I have a problem with calculating Cook Distance (I'm trying to understand it).
Ok so here is the task and my 'solution'. I'm asking for comment, is it ok, or what do I wrong.
We have simple linear model for $10$ observations $Y =b_0+ b_1X_1 + b_2X_2 + b_3X_3$, where $X_1$ and $X_2$ are numbers and $X_3$ can be $Z$ or $D$.
And the result of the model is:
(intercept) $18,1422$
$X_1$: $-0,6349$
$X_2$: $-0,1577$
$X_3 Z$: $-0,3828$
We also know $RSS=0,81632$ and leverages $h_{ii} = (0,68894\; 0,45208\; 0,53916\; 0,26537\; 0,32897\; 0,34334\; 0,28986\; 0,23839\; 0,58853\; 0,26537)$
My task is to calculate Cook's Distance for first observation : $Y_1=6$ and $X_1=12$, $X_2=25$, $X_3=Z$.
So, I've started from searching the formula for Cook's Distance: $D_1=\frac{(y_1-\hat{y_1})^2}{k \cdot MSE}\cdot \frac{h_{11}}{(1-h_{11})^2}$.
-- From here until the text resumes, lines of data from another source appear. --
-- ==== Sys2Proof/Machine/Manage.lean ====
section
/-! DEFINITION. Bring-up and the management controller: thermal model, lifetime counters, field records, health test (01 R21,
R30-R34, 12 R264, 13 R287, 19 R361, 20 R362, R368-R371). -/
namespace Sys2Proof.Machine

/-! ## Bring-up (01 R32, R33) -/

/-- Step 4 for a tile: cleared, its table seeded, its vault zero; its owner by the configuration's rectangles. -/
def bootTile (cfg : CfgImage) (lives : List (Nat × Life)) (t : Nat) : Tile :=
  let on := !cfg.disabled.contains t
  let failed := cfg.failed.contains t
  let ret := getK 0#32 cfg.retired t
  { Tile.reset with
    vault := { VaultSt.reset with vttA := cfg.table t false, vttB := cfg.table t true, retired := ret, n := 32 - retiredCount ret }
    own := { Own.reset with
      enabled := on, failed := failed, life := getK Life.reset lives t
      owner := if on && !failed then (cfg.rects.find? fun r => (rectOf (r.2 &&& rectMask)).has t).map (·.1) else none } }
/-- Step 5 for a port: trained at its configured class, its counters as last saved. -/
def bootPort (cfg : CfgImage) (saved : List (Nat × Port)) (p : Nat) : Port :=
  let cnt := ((saved.find? fun x => x.1 == p).map (·.2)).getD Port.reset
  { Port.reset with
    long := cfg.long.getLsbD p
    rate := nth cfg.rates (p / 4)
    peer := (cfg.peers.find? fun x => x.1 == p).map (·.2)
    hpend := cnt.hpend, fecc := cnt.fecc, crcf := cnt.crcf, r1 := cnt.r1, r2 := cnt.r2, r3 := cnt.r3, late := cnt.late
    retrains := cnt.retrains }
/-- Step 6: the queue table is cleared, but for the allocation that the configuration image makes. -/
def bootQueues (cfg : CfgImage) : List (Nat × Queue) :=
  cfg.queues.foldl (fun m x => setK m x.1 { Queue.reset with owner := x.2.1, coach := x.2.2 }) []
/-- The package stops at a step of bring-up. -/
def State.bootStop (s : State) (step : Nat) (digest : Word) : State :=
  (s.modPkg fun p => { p with boot := step }).event 0x0001 3 0x0C (BitVec.ofNat 64 step) digest
/-- What training makes known: the link record of each trained port (08 R203), given once and unasked, and, from the package of
domain index 0, the epoch SYNC of each (02 R63). Both moments are the model's (notes/assumptions/3.md). -/
def State.trained (s : State) : State :=
  (List.range 16).foldl (fun s p =>
    match (s.pkg.port p).peer with
    | some (k, q) =>
      let s := s.out (.linkRecord p k q)
      if s.pkg.index = 0 then s.sendCtl p ((s.pkg.port p).syncFlit 0) else s
    | none => s) s
/-- Steps 4 to 6. Package time counts from here. The store is read and authenticated (20 R369), and the controller signs what a
peer's restore asks of it (14 R296). -/
def State.bootPkg (s : State) : State :=
  let cfg := s.pkg.flash.cfg
  let at_ (n : Nat) : Nat := n - s.wall
  { s with
    wall := 0
    agenda := s.agenda.map fun x => (at_ x.1, x.2)
    tiles := (List.range 384).map fun t => (t, bootTile cfg s.pkg.flash.lives t)
    coaches := Vector.ofFn fun c =>
      let r := getK 0#64 cfg.rects c.val &&& rectMask
      { Coach.reset with crect := r, cplan := r }
    pkg := { s.pkg with
      boot := 6
      queues := bootQueues cfg
      apsel := []
      ports := Vector.ofFn fun p => bootPort cfg s.pkg.flash.ports p.val
      epoch := 0
      sessions := []
      fcst := Vector.replicate 4 0#64
      temps := Vector.replicate 4 (0, 0)
      flash := { s.pkg.flash with storeGood := !s.pkg.flash.storeFails }
      bundle := ownBundle s.pkg.flash.measure s.pkg.flash.cert
      hostIn := s.pkg.hostIn.map fun x => (at_ x.1, x.2) } }
def State.boot (s : State) : State :=
  let s := s.bootPkg
  let s := s.trained
  let s := if s.pkg.flash.storeGood then s else s.event 0x0008 3 0x0C 0#64 0#64
  s.out .ready
/-- Bring-up, of a package that is off. -/
def execBringUp (s : State) : Host.Outcome State Fault Refusal :=
  if s.pkg.boot ≠ 0 then .next s
  else if !s.pkg.flash.cfg.firmwareGood then
    let (n, s) := s.draw
    .next (s.bootStop 2 ((Config.freeRandom n).truncate 64))
  else if !s.pkg.flash.cfg.good then
    .next (s.bootStop 3 ((Config.cfgDigest s.pkg.flash.cfg.version).truncate 64))
  else .next s.boot

/-! ## Thermal model (20 R368) -/

/-- Limit of a refresh class in units of 0.125 degrees (10 Table 10-4); 115 degrees is the trip. -/
def classLimit : Nat → Nat
  | 1 => 680 | 2 => 760 | 4 => 840 | _ => 920
def tripLevel : Nat := 920
/-- Is a launch running on a coach? -/
def State.active (s : State) (c : Nat) : Bool :=
  match (s.coach c).launch.mode with | .idle | .starting | .finishing => false | _ => true
/-- RFCLASS of a coach. -/
def State.classOf (s : State) (c : Nat) : Nat :=
  match (s.coach c).launch.tiles with | t :: _ => (s.tile t).vault.rfclass | [] => 0
/-- A stack above the limits of the running coaches that hold its tiles: each stops, and its idle tiles are refreshed at class
4 from then on. -/
def State.overheat (s : State) (k measured : Nat) : State :=
  let d1 := BitVec.ofNat 64 k
  let d2 := BitVec.ofNat 64 measured
  (List.range 16).foldl (fun s c =>
    let tiles := s.tilesOf c
    if s.active c ∧ (tiles.any fun t => stackOf t == k) ∧ classLimit (s.classOf c) < measured then
      ((s.stopEvent c 0 ⟨0xA, 0x01, 0x0D, d1, d2⟩).modCoach c fun k => { k with hot := true }).event 0x0007 2 0x0D d1 d2
    else s) s
/-- The core supply is removed: every tile, launch, operation and port is lost; the package returns only through bring-up. -/
def State.powerOff (s : State) : State :=
  { s with
    todo := []
    tiles := []
    coaches := s.coaches.map fun k => { k with
      launch := Launch.reset, past := Launch.reset, ops := [], unshown := [], pushes := [], faults := [] }
    pkg := { s.pkg with boot := 0, ports := Vector.replicate 16 Port.reset } }
/-- A thermal trip: 0xA/0x02 for every running coach. -/
def State.trip (s : State) (k measured : Nat) : State :=
  let d1 := BitVec.ofNat 64 k
  let d2 := BitVec.ofNat 64 measured
  let s := (List.range 16).foldl (fun s c => if s.active c then s.stopEvent c 0 ⟨0xA, 0x02, 0x0D, d1, d2⟩ else s) s
  (s.event 0x0007 3 0x0D d1 d2).powerOff
/-- A run of the model: measured DRAM and junction temperatures of the stacks, in units of 0.125 degrees. -/
def execThermalModelRun (temps : List (Nat × Nat)) (s : State) : Host.Outcome State Fault Refusal :=
  if s.pkg.boot ≠ 6 then .next s
  else
    let ts := temps.take 4
    let s := s.modPkg fun p => { p with temps := Vector.ofFn fun i => ts.getD i.val (p.temps.getD i.val (0, 0)) }
    match ts.zipIdx.find? fun x => decide (tripLevel ≤ x.1.1 ∨ tripLevel ≤ x.1.2) with
    | some x => .next (s.trip x.2 (if tripLevel ≤ x.1.1 then x.1.1 else x.1.2))
    | none => .next (ts.zipIdx.foldl (fun s x => s.overheat x.2 x.1.1) s)

/-! ## Counters, records, health -/

def execLifetimeCounterSave (s : State) : Host.Outcome State Fault Refusal :=
  .next (if s.pkg.boot = 6 then s.saveLives else s)
/-- The bytes of a field record before its signature; of a package that is not up, with the lifetime blocks as last saved. -/
def State.fieldBytes (s : State) (first : Nat) : List Byte :=
  let f := s.pkg.flash
  let tile (t : Nat) : Tile := if s.up then s.tile t else bootTile f.cfg f.lives t
  let port (p : Nat) : Port := if s.up then s.pkg.port p else bootPort f.cfg f.ports p
  let words (n : Nat) (w : Nat → Word) : List Byte := (List.range n).flatMap fun k => bytesOf (w k).toNat 8
  bytesOf (sha3_512 identityKey).toNat 64 ++ bytesOf (Config.cfgDigest f.cfg.version).toNat 64 ++
    (List.range 384).flatMap (fun t => words 32 (tile t).lifeWord) ++
    (List.range 16).flatMap (fun p => words 8 (port p).lifeWord) ++
    (List.range f.eventCount).flatMap fun n =>
      if first ≤ n then (match f.event n with | some e => e.bytes n | none => []) else []
/-- A field record, signed (20 R371). -/
def execFieldRecordRequest (first : Nat) (s : State) : Host.Outcome State Fault Refusal :=
  let b := s.fieldBytes first
  .next (s.out (.fieldRecord (b ++ dsaSign (sha3_512 b))))
/-- The random generator fails its health test: 0x9/0x02 for every coach with a launch (20 Table 20-1). -/
def execHealthTestFailure (s : State) : Host.Outcome State Fault Refusal :=
  .next ((List.range 16).foldl (fun s c => if s.active c then s.stopEvent c 0 ⟨0x9, 0x02, 0x0C, 0#64, 0#64⟩ else s) s)

end Sys2Proof.Machine
end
Then I calculate $\hat{y_1}=18,1422 -0,6349 \cdot 12 -0,1577 \cdot 25 -0,3828 = 6,1981$ Next $MSE=\frac{RSS}{10}=0,081632$
We have $k=3$ and $h_{11}=0,68894$.
Using the formula above we have finally: $D_1=1,1408$
My questions are:
Is it a good solution?
Can Cook Distance be greater than $1$?
$k$ will be $4$ not $3$, number of parameters in the full model. $Y1$ estimate should be obtained using model fitted ignoring the first observation as you are interested in finding the influence of the first observation.